What is being asked -
How many of the lines below hold the string "queue"? Say only the number.

======== Input records ========

-- ==== Sys2Proof/Tests/Slice0.lean ====
section
/-! SUPPORT. Tests: states that meet the hypotheses of each obligation, ill-formed commands, the worked examples of the spec. -/

namespace Sys2Proof.Tests

open Sys2Proof Sys2Proof.Machine

set_option Elab.async false

/-- A module that is up, with its server and every fast clock running. -/
def base : Block :=
  { mg := { srv := { running := true } }, clk := [(0, { phase := .running }), (1, { phase := .running }), (2, { phase := .running }), (3, { phase := .running })] }
/-- A module with entries at values. -/
def od (l : List (Nat × Int)) (b : Block := base) : Block := { b with od := l.foldl (fun (t : Table Int) (e : Nat × Int) => tput t e.1 e.2) b.od }
/-- A requester that the arrival-point table matches after reset: the service port, as tenant 0. -/
def me : Caller := .service 0 7
/-- The number of events numbered num with its arguments in tenant 0's queue. -/
def heard (b : Block) (num x y : Nat) : Nat := ((tat {} b.mg.ev 0).queue.filter fun e => e.num == num && e.argA == x && e.argB == y).length

/-- States and operands that meet the hypotheses of Obligations.ClocksAndCrossings, clause by clause. -/
theorem witness_ClocksAndCrossings :
    (let c : FastClock := .lpddr; let s : State := { m := { base with clk := [] } }; s.m.up = true ∧ (s.m.clock c).phase = .stopped ∧ s.m.rdN (startsKey c) + 1 < 2 ^ 64) ∧
    (let c : FastClock := .prixus; let s : State := { m := { base with clk := [(2, { phase := .starting 5 })], cyc := 5 } }; s.m.up = true ∧ s.m.clockReady c = true ∧ s.m.mg.srv.queue = []) ∧
    (let w : Waiting := ⟨0, 0, true, me, writeKey 1 Od.SAFE_FORCE 1, []⟩; let s : State := { m := { base with clk := [(2, { phase := .starting 5 })], cyc := 5, mg := { base.mg with srv := { base.mg.srv with queue := [w] } } } }; s.m.up = true ∧ s.m.clockReady .prixus = true ∧ s.m.mg.srv.running = true ∧ s.m.mg.srv.queue = [w] ∧ w.tenant < 8 ∧ s.m.agreed (Boundary.server (Fin.ofNat 8 w.tenant)).no = true) ∧
    (let c : FastClock := .evorvo; let s : State := { m := { base with cyc := 10 ^ 9 } }; s.m.up = true ∧ s.m.clockRuns c = true ∧ s.m.busyClock c = false ∧ s.m.sleepDelay c ≠ 0 ∧ (s.m.clock c).idleSince + s.m.sleepDelay c ≤ s.m.cyc) := by decide +kernel
theorem witness_ClocksAndCrossings_2 :
    (let s : State := { m := od [(Od.SLP_EVORVO_DELAY, 0)] }; s.m.up = true ∧ s.m.sleepDelay .evorvo = 0) ∧
    (let x : Boundary := .portEvents 3; let e : Pulse := { num := 0x3101, argA := 3, argB := 1 }; let s : State := { m := { base with cross := [(3, { srcEpoch := true, settled := false, toggles := [(e.source, ⟨0, none, some e⟩)] })] } }; s.m.up = true ∧ s.m.sideHeld x = false ∧ (s.m.crossing x.no).toggles = [(e.source, ⟨0, none, some e⟩)] ∧ 0 ≤ s.m.cyc) ∧
    (let x : Boundary := .ingress 3; let s : State := { m := { base with cross := [((Boundary.ingress 3).no, { srcEpoch := true, settled := false, used := 5 })] } }; s.m.up = true ∧ s.m.sideHeld x = false ∧ (s.m.crossing x.no).settled = false) := by decide +kernel

/-- States and operands that meet the hypotheses of Obligations.TimeOfDay, clause by clause. -/
theorem witness_TimeOfDay :
    (let word : Nat := wordWrap - 1; let q := writeKey 1 Od.MT_SET_TIME word; let s : State := { m := base }; s.grants me q 0 = true ∧ word < wordWrap ∧ (s.m.door me q 0).selected = none) ∧
    (let s : State := { m := base.setMt fun m => { m with mer := wordWrap - 655360 } }; s.m.up = true ∧ s.m.mer < wordWrap ∧ wordWrap ≤ s.m.mer + 655360) ∧
    (let o : Owner := .tic 7; let s : State := { m := base.setMt fun m => { m with mer := 1000, targets := [(23, ⟨1000, false⟩)] } }; s.m.up = true ∧ s.m.target o = some ⟨1000, false⟩ ∧ s.m.due 1000 = true ∧ o ≠ .outCommit) ∧
    (let s : State := { m := (od [(Od.MT_LEAP_PENDING, 2), (Od.MT_LEAP_TAI, 1000)]).setMt fun m => { m with mer := 1000 } }; s.m.up = true ∧ s.m.rdN Od.MT_LEAP_PENDING ≠ 0 ∧ s.m.reached (s.m.rdN Od.MT_LEAP_TAI) = true) := by decide +kernel
theorem witness_TimeOfDay_2 :
    (let s : State := { m := { base with cyc := 10 ^ 8 }.setMt fun m => { m with dom := ⟨1, 0, 10 ^ 12, 0⟩ } }; s.m.up = true ∧ s.m.tm.mt.dom.start ≠ 0 ∧ s.m.tm.mt.dom.rate ≠ 0 ∧ s.m.domResidual = 0) := by decide +kernel

/-- States and operands that meet the hypotheses of Obligations.StateReadAndObservers, clause by clause. -/
theorem witness_StateReadAndObservers :
    (let sub : Fin 8 := 7; let q := readRequest 1 0x2000 sub; let s : State := { m := od [(Od.MT_STICKY, 8)] }; s.takes me q 0 = true ∧ (rowOf (key 0x2000 sub)).isSome = true ∧ ((s.m.arriving me q).latchMt)[sub.val - 1]? = some 8 ∧ 0 < sub.val) ∧
    (let d : Fin 2 := 1; let s : State := { m := od [(Od.FN_STATE 39, 2), (Od.DOMX_KIND 1, 1)] }; s.m.up = true ∧ s.m.fnRuns (38 + d) = true ∧ s.m.rdN (Od.DOMX_KIND d) ≠ 0 ∧ ((List.range 24).all fun k => s.m.slotKind k == 0 && s.m.rdN (Od.SLOT_RANK k) == 15) = true ∧ s.m.selected = none) := by decide +kernel

/-- States and operands that meet the hypotheses of Obligations.ReelExchange, clause by clause. -/
theorem witness_ReelExchange :
    (let p : Fin 32 := 31; let s : State := { m := od [(Od.FN_STATE 31, 2), (Od.LT_MODE 31, 1), (Od.P_MODE 31, 3), (Od.P_LINK 31, 1)] }; s.m.up = true ∧ s.m.reelRuns p = true ∧ (s.m.reel p).period = none) ∧
    (let p : Fin 32 := 0; let s : State := { m := (od [(Od.FN_STATE 0, 2), (Od.LT_MODE 0, 1), (Od.P_MODE 0, 3), (Od.P_LINK 0, 1)]).setReel p fun r => { r with due := [5, 6], period := some 1 } }; s.m.up = true ∧ (s.m.reel p).due = [5, 6] ∧ (s.m.pf p).sending = none) ∧
    (let p : Fin 32 := 0; let pay : Nat := 9 * 2 ^ 24 + 2 ^ 16; let s : State := { m := od [(Od.FN_STATE 0, 2), (Od.LT_MODE 0, 1), (Od.P_MODE 0, 3), (Od.P_LINK 0, 1), (Od.LT_STATE 0, 2)] }; s.m.up = true ∧ s.m.reelRuns p = true ∧ readMarker (mkMarker 1 pay) = some (1, pay) ∧ bits pay 16 4 = 1 ∧ s.m.rdN (Od.LT_STATE p) = 2) ∧
    (let p : Fin 32 := 0; let s : State := { m := od [(Od.FN_STATE 0, 2), (Od.LT_MODE 0, 1), (Od.P_MODE 0, 3), (Od.P_LINK 0, 1), (Od.LT_STATE 0, 2)] }; s.m.up = true ∧ s.m.reelRuns p = true ∧ readMarker 0 = none ∧ s.m.rdN (Od.LT_MARKER_ERRORS p) + 1 < keySize (Od.LT_MARKER_ERRORS p)) := by decide +kernel
theorem witness_ReelExchange_2 :
    (let p : Fin 32 := 0; let s : State := { m := (od [(Od.FN_STATE 0, 2), (Od.LT_MODE 0, 1), (Od.P_MODE 0, 3), (Od.P_LINK 0, 1), (Od.LT_STATE 0, 3)]).setReel p fun r => { r with sent := [(4, 1000)], rx := some (6, 9000) } }; let d (k v : Nat) : Word64 := mkMarker k v; s.m.up = true ∧ s.m.reelRuns p = true ∧ (s.m.reel p).lost = false ∧ readMarker (d 2 3000) = some (2, 3000) ∧ readMarker (d 3 4) = some (3, 4) ∧ readMarker (d 4 5000) = some (4, 5000) ∧ readMarker (d 5 32768) = some (5, 32768) ∧ bit (32768 % 2 ^ 16) 15 = true ∧ (s.m.reel p).sent.find? (·.1 == 4 % 2 ^ 16) = some (4, 1000) ∧ (s.m.reel p).rx = some (6, 9000) ∧ (s.m.reel p).pair ≠ some (4, 6)) ∧
    (let p : Fin 32 := 0; let s : State := { m := (od [(Od.FN_STATE 0, 2), (Od.LT_MODE 0, 1), (Od.P_MODE 0, 3), (Od.P_LINK 0, 1), (Od.LT_STATE 0, 3)]).setReel p fun r => { r with sent := [(4, 1000)], rx := some (6, 500) } }; s.m.up = true ∧ s.m.reelRuns p = true ∧ tickDiff 500 1000 - tickDiff 3000 2000 < 0) ∧
    (let p : Fin 32 := 0; let pay : Nat := 7 * 2 ^ 36 + 5; let s : State := { m := (od [(Od.FN_STATE 0, 2), (Od.LT_MODE 0, 1), (Od.P_MODE 0, 3), (Od.P_LINK 0, 1)]).setReel p fun r => { r with words := [(6, 8)] } }; s.m.up = true ∧ s.m.reelRuns p = true ∧ readMarker (mkMarker 6 pay) = some (6, pay) ∧ bits pay 36 4 = 7 ∧ tget (s.m.reel p).words 6 = some 8) ∧
    (let p : Fin 32 := 0; let pay : Nat := 2 * 2 ^ 36 + 5; let s : State := { m := od [(Od.FN_STATE 0, 2), (Od.LT_MODE 0, 1), (Od.P_MODE 0, 3), (Od.P_LINK 0, 1), (Od.SLOT_KIND 23, 1), (Od.SLOT_PORT 23, 0), (Od.LT_OFFSET_UNC 0, 100)] }; s.m.up = true ∧ s.m.reelRuns p = true ∧ bits pay 36 4 = 2 ∧ s.m.slotKind 23 = 1 ∧ s.m.rdN (Od.SLOT_PORT 23) = p.val) := by decide +kernel
theorem witness_ReelExchange_3 :
    (let p : Fin 32 := 0; let s : State := { m := ((od [(Od.LT_STATE 0, 3)] { base with cyc := 10 ^ 10 }).setReel p fun r => { r with since := some 0 }) }; s.m.up = true ∧ s.m.rdN (Od.LT_STATE p) = 3 ∧ (s.m.reel p).since = some 0 ∧ 0 + ms (s.m.rdN (Od.LT_AVG_TIME p)) ≤ s.m.cyc) ∧
    (let p : Fin 32 := 0; let s : State := { m := ((od [(Od.LT_STATE 0, 5)] { base with cyc := secs 2 }).setReel p fun r => { r with lastT := some 0 }) }; s.m.up = true ∧ s.m.rdN (Od.LT_STATE p) ∈ [3, 4, 5] ∧ (s.m.reel p).lastT = some 0 ∧ 0 + secs 2 ≤ s.m.cyc) := by decide +kernel

/-- States and operands that meet the hypotheses of Obligations.EsmcLevels, clause by clause. -/
theorem witness_EsmcLevels :
    (let p : Fin 32 := 2; let s : State := { m := od [(Od.FN_STATE 2, 2), (Od.LT_SYNCE_ESMC 2, 1)] }; s.m.up = true ∧ s.m.rdN (Od.LT_SYNCE_ESMC p) ≠ 0 ∧ s.m.fnRuns p = true ∧ s.m.inTest p = false ∧ s.m.rdN (Od.LT_QL_RX p) ≠ 4) ∧
    (let p : Fin 32 := 2; let s : State := { m := od [(Od.FN_STATE 2, 2), (Od.P_LINK 2, 1), (Od.LT_SYNCE_ESMC 2, 2)] }; s.m.up = true ∧ s.m.esmcSends p = true ∧ s.m.esmcDue p = true) ∧
    (let p : Fin 32 := 2; let s : State := { m := od [(Od.FN_STATE 2, 2), (Od.P_LINK 2, 1), (Od.LT_SYNCE_ESMC 2, 2), (Od.LT_QL_TX 2, 4)] }; s.m.up = true ∧ s.m.esmcSends p = true ∧ s.m.rdN (Od.LT_QL_TX p) ≠ s.m.qlSend p) ∧
    (let p : Fin 32 := 2; let s : State := { m := ({ base with cyc := secs 5 }).setEsmc p fun e => { e with lastRx := some 0 } }; s.m.up = true ∧ (tat {} s.m.tm.esmc p).lastRx = some 0 ∧ 0 + secs 5 ≤ s.m.cyc) := by decide +kernel

/-- States and operands that meet the hypotheses of Obligations.PtpReceived, clause by clause. -/
theorem witness_PtpReceived :
    (let p : Nat := 31; let b := base.setPtpDom p 7 fun q => { q with t1 := some 500, meanDelay := some 70, t2 := 20 }; (b.ptpDom p 7).t1 = some 500 ∧ b.ptpDelay p 7 = some 70) ∧
    (let p : Fin 32 := 31; let h : PtpMsg := { domain := 24, seq := 65535, src := 3, corr := 11 }; let s : State := { m := od [(Od.FN_STATE 31, 2), (Od.LT_MODE 31, 2), (Od.P_LINK 31, 1), (Od.DOMX_KIND 0, 1), (Od.DOMX_PTP_DOMAIN 0, 24)] }; s.m.up = true ∧ s.m.ptpTakes p h = true ∧ s.m.ptpDomain h.domain = true) ∧
    (let p : Fin 32 := 0; let h : PtpMsg := { domain := 24, seq := 9, src := 3, corr := 11 }; let s : State := { m := (od [(Od.FN_STATE 0, 2), (Od.LT_MODE 0, 2), (Od.P_LINK 0, 1)]).setPtpDom p 24 fun q => { q with syncWait := some (9, 3, 4) } }; s.m.up = true ∧ s.m.ptpTakes p h = true ∧ (s.m.ptpDom p h.domain).syncWait = some (h.seq, h.src, 4)) ∧
    (let p : Fin 32 := 0; let h : PtpMsg := { domain := 24, seq := 9, src := 3, corr := 11 }; let s : State := { m := od [(Od.FN_STATE 0, 2), (Od.LT_MODE 0, 2), (Od.P_LINK 0, 1), (Od.LT_PTP_PORT_STATE 0, 6), (Od.LT_PTP_DOMAIN 0, 24), (Od.LT_PTP_DELAY_MECH 0, 0)] }; s.m.up = true ∧ s.m.ptpTakes p h = true ∧ s.m.rdN (Od.LT_PTP_PORT_STATE p) = 6 ∧ s.m.rdN (Od.LT_PTP_DELAY_MECH p) = 0 ∧ h.domain = s.m.rdN (Od.LT_PTP_DOMAIN p)) := by decide +kernel
theorem witness_PtpReceived_2 :
    (let p : Fin 32 := 0; let h : PtpMsg := { domain := 24, seq := 9, src := 3, corr := 11 }; let s : State := { m := (od [(Od.FN_STATE 0, 2), (Od.LT_MODE 0, 2), (Od.P_LINK 0, 1)]).setPtpDom p 24 fun q => { q with t3 := some (9, 200), t1 := some 100, t2 := 150 } }; s.m.up = true ∧ s.m.ptpTakes p h = true ∧ (s.m.ptpDom p h.domain).t3 = some (h.seq, 200) ∧ (s.m.ptpDom p h.domain).t1 = some 100) ∧
    (let p : Fin 32 := 0; let h : PtpMsg := { domain := 24, seq := 9, src := 3, corr := 11 }; let s : State := { m := od [(Od.FN_STATE 0, 2), (Od.LT_MODE 0, 2), (Od.P_LINK 0, 1), (Od.LT_PTP_DELAY_MECH 0, 1), (Od.LT_PTP_ONE_STEP 0, 0), (Od.LT_PTP_DOMAIN 0, 24)] }; s.m.up = true ∧ s.m.ptpTakes p h = true ∧ s.m.ptpOwn p h.domain = true ∧ s.m.rdN (Od.LT_PTP_DELAY_MECH p) = 1 ∧ s.m.on (Od.LT_PTP_ONE_STEP p) = false ∧ s.m.eventLeaves p 100 = true) ∧
    (let p : Fin 32 := 0; let h : PtpMsg := { domain := 24, seq := 9, src := 3, corr := 11 }; let s : State := { m := od [(Od.FN_STATE 0, 2), (Od.LT_MODE 0, 2), (Od.P_LINK 0, 1), (Od.LT_PTP_DELAY_MECH 0, 1), (Od.LT_PTP_ONE_STEP 0, 1), (Od.LT_PTP_DOMAIN 0, 24)] }; s.m.up = true ∧ s.m.ptpTakes p h = true ∧ s.m.ptpOwn p h.domain = true ∧ s.m.rdN (Od.LT_PTP_DELAY_MECH p) = 1 ∧ s.m.on (Od.LT_PTP_ONE_STEP p) = true ∧ s.m.eventLeaves p 100 = true) ∧
    (let p : Fin 32 := 0; let h : PtpMsg := { domain := 24, seq := 9, src := 3, corr := 11 }; let s : State := { m := (od [(Od.FN_STATE 0, 2), (Od.LT_MODE 0, 2), (Od.P_LINK 0, 1)]).setPtp p fun q => { q with pdelayT1 := some (9, 500) } }; s.m.up = true ∧ s.m.ptpTakes p h = true ∧ (s.m.ptp p).pdelayT1 = some (h.seq, 500)) := by decide +kernel
theorem witness_PtpReceived_3 :
    (let p : Fin 32 := 0; let h : PtpMsg := { domain := 24, seq := 9, src := 3, corr := 11 }; let s : State := { m := (od [(Od.FN_STATE 0, 2), (Od.LT_MODE 0, 2), (Od.P_LINK 0, 1)]).setPtp p fun q => { q with pdelayT1 := some (9, 500), pdelayWait := some (9, 600, 90000, 4) } }; s.m.up = true ∧ s.m.ptpTakes p h = true ∧ (s.m.ptp p).pdelayWait = some (h.seq, 600, 90000, 4) ∧ (s.m.ptp p).pdelayT1 = some (9, 500)) := by decide +kernel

========

Exercise response -
4